More ATV staff may quit as morale slumps
Martin Wong and Vivienne Chow
More ATV journalists may quit after the resignation of news chief Leung Ka-wing on Monday over the erroneous reporting of former president Jiang Zemin's 'death'.
A person close to the ATV newsroom said the impending departures include Yonden Lhatoo, editor-in-chief of the broadcaster's English News and Public Affairs.
Vice-president Tammy Tam also resigned after Leung quit.
Lhatoo, who joined ATV in 1997, yesterday confirmed he has resigned.
'Yes, I'm leaving. I think it's time to go,' he said. However, he refused to say whether his resignation was related to the unfortunate report.
Lhatoo will remain in his position until December when a replacement is found.
ATV's handling of its misinformed report on Jiang has sparked controversy and hit staff morale hard. The person close to the ATV newsroom - which allegedly lacks adequate funding and is understaffed - described it as 'gloomy and depressing'.
'It is dreadful.

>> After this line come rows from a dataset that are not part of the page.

-- ==== Sys2Proof/Machine/OdTable.lean ====
section
/-! DEFINITION. The object dictionary of the module as data: one row per line of the object tables of spec chapters
1 to 24 (a family of records with consecutive indices is one row with its count), with the type, access class,
default value and allowed values each table gives. -/

namespace Sys2Proof.Machine

open Sys2Proof

/-- Objects 1000h to 1407h: spec Tables 19-2, 18-7, 18-8, 19-3. -/
def odRows00 : List OdRow :=
  [⟨0x1000, 1, 0x00, 0x00, .u32, .ro, 0, .any⟩,
   ⟨0x1001, 1, 0x00, 0x00, .u8, .ro, 0, .any⟩,
   ⟨0x1005, 1, 0x00, 0x00, .u32, .rw, 128, (.rng 1 0x7FF)⟩,
   ⟨0x1008, 1, 0x00, 0x00, .vis, .const, 0, .any⟩,
   ⟨0x1009, 1, 0x00, 0x00, .vis, .const, 0, .any⟩,
   ⟨0x100A, 1, 0x00, 0x00, .vis, .const, 0, .any⟩,
   ⟨0x1010, 1, 0x00, 0x00, .u8, .const, 3, .any⟩,
   ⟨0x1010, 1, 0x01, 0x03, .u32, .pairWide, 1, .any⟩,
   ⟨0x1011, 1, 0x00, 0x00, .u8, .const, 3, .any⟩,
   ⟨0x1011, 1, 0x01, 0x03, .u32, .guarded, 1, .any⟩,
   ⟨0x1017, 1, 0x00, 0x00, .u16, .rw, 0, (.zr 10 65535)⟩,
   ⟨0x1018, 1, 0x00, 0x00, .u8, .const, 4, .any⟩,
   ⟨0x1018, 1, 0x01, 0x01, .u32, .const, 5493921, .any⟩,
   ⟨0x1018, 1, 0x02, 0x02, .u32, .const, 38418, .any⟩,
   ⟨0x1018, 1, 0x03, 0x03, .u32, .const, 65540, .any⟩,
   ⟨0x1018, 1, 0x04, 0x04, .u32, .const, 1, .any⟩,
   ⟨0x1400, 8, 0x00, 0x00, .u8, .const, 2, .any⟩,
   ⟨0x1400, 8, 0x01, 0x01, .u32, .rw, 2147483648, .any⟩,
   ⟨0x1400, 8, 0x02, 0x02, .u8, .rw, 255, .rpdoType⟩]

/-- Objects 1600h to 1E01h: spec Tables 19-5, 19-4, 18-9. -/
def odRows01 : List OdRow :=
  [⟨0x1600, 8, 0x00, 0x00, .u8, .rw, 0, (.rng 0 64)⟩,
   ⟨0x1600, 8, 0x01, 0x40, .u32, .rw, 0, .any⟩,
   ⟨0x1800, 8, 0x00, 0x00, .u8, .const, 6, .any⟩,
   ⟨0x1800, 8, 0x01, 0x01, .u32, .rw, 2147483648, .any⟩,
   ⟨0x1800, 8, 0x02, 0x02, .u8, .rw, 255, .tpdoType⟩,
   ⟨0x1800, 8, 0x03, 0x03, .u16, .rw, 0, (.rng 0 65535)⟩,
   ⟨0x1800, 8, 0x04, 0x04, .u8, .const, 0, .any⟩,
   ⟨0x1800, 8, 0x05, 0x05, .u16, .rw, 0, (.zr 1 65535)⟩,
   ⟨0x1800, 8, 0x06, 0x06, .u8, .rw, 0, (.rng 0 240)⟩,
   ⟨0x1A00, 8, 0x00, 0x00, .u8, .rw, 0, (.rng 0 64)⟩,
   ⟨0x1A00, 8, 0x01, 0x40, .u32, .rw, 0, .any⟩,
   ⟨0x1E00, 2, 0x00, 0x00, .u8, .const, 7, .any⟩,
   ⟨0x1E00, 2, 0x01, 0x01, .u8, .rw, 1, (.rng 1 127)⟩,
   ⟨0x1E00, 2, 0x02, 0x02, .u8, .rw, 2, (.rng 0 3)⟩,
   ⟨0x1E00, 2, 0x03, 0x03, .u8, .rw, 2, (.rng 0 4)⟩,
   ⟨0x1E00, 2, 0x04, 0x04, .u8, .ro, 0, .any⟩,
   ⟨0x1E00, 2, 0x05, 0x05, .u32, .ro, 0, .any⟩,
   ⟨0x1E00, 2, 0x06, 0x06, .u32, .ro, 0, .any⟩,
   ⟨0x1E00, 2, 0x07, 0x07, .u32, .ro, 0, .any⟩]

We have lost two good journalists who are respected, who actually run the newsroom,' the person said.
Contrary to media reports, however, ATV journalists generally enjoyed full editorial autonomy, the person said, except for two occasions in which news staff believed senior management had infringed on their editorial independence. 'We were very upset about the Jiang Zemin incident and the management's decision to broadcast sponsored content by a listed company in a financial news programme,' the person said.
Yesterday, lawmakers - including Democrats Wong Yuk-man and Emily Lau Wai-hing - demanded the Broadcasting Authority investigate the incident and urged ATV to explain whether its senior management had infringed on editorial autonomy.
To Yiu-ming, assistant professor of journalism at Baptist University, said there was no law governing editorial autonomy.
'The code of practice under the Broadcasting Authority only requires broadcasters to ensure that news is presented with accuracy and due impartiality. There is no guideline or law stating that senior management cannot interfere with editorial decisions,' To said.
He agreed that the authority should look into the Jiang Zemin incident as the code of practice requires broadcasters to make every effort to ensure news accuracy.
'The incident clearly violated the code, and ATV is obliged to explain the whole event. Leung's comment that he could not stop this piece of news from being broadcast clearly means it was the work of senior management,' To said.
ATV board member Rebecca Huang Bao-huei said she and shareholder Tsai Eng-meng tried to persuade Leung to stay after he submitted his resignation in July.
However, minority shareholders could do little about the incident, Huang said. 'We knew he was instructed by somebody,' Huang said of the mistaken broadcasting of Jiang's demise. After a prolonged war of words between shareholders, Wong Ben-koon emerged as the majority shareholder with a 52.4 per cent stake in ATV last year.
Last night, the authority said it had received 41 complaints against ATV for its false reporting of Jiang's death. 'The authority is investigating the role of [investor] Wong Ching in ATV's management, including his role in the news report in question,' an authority spokeswoman said.
She said the authority was closely monitoring ATV to ensure it had complied fully with all requirements under the Broadcasting Ordinance and its broadcasting licence. The authority said it would not interfere in the daily operation of a broadcaster - including the relationship between its management and news department and editorial appointments.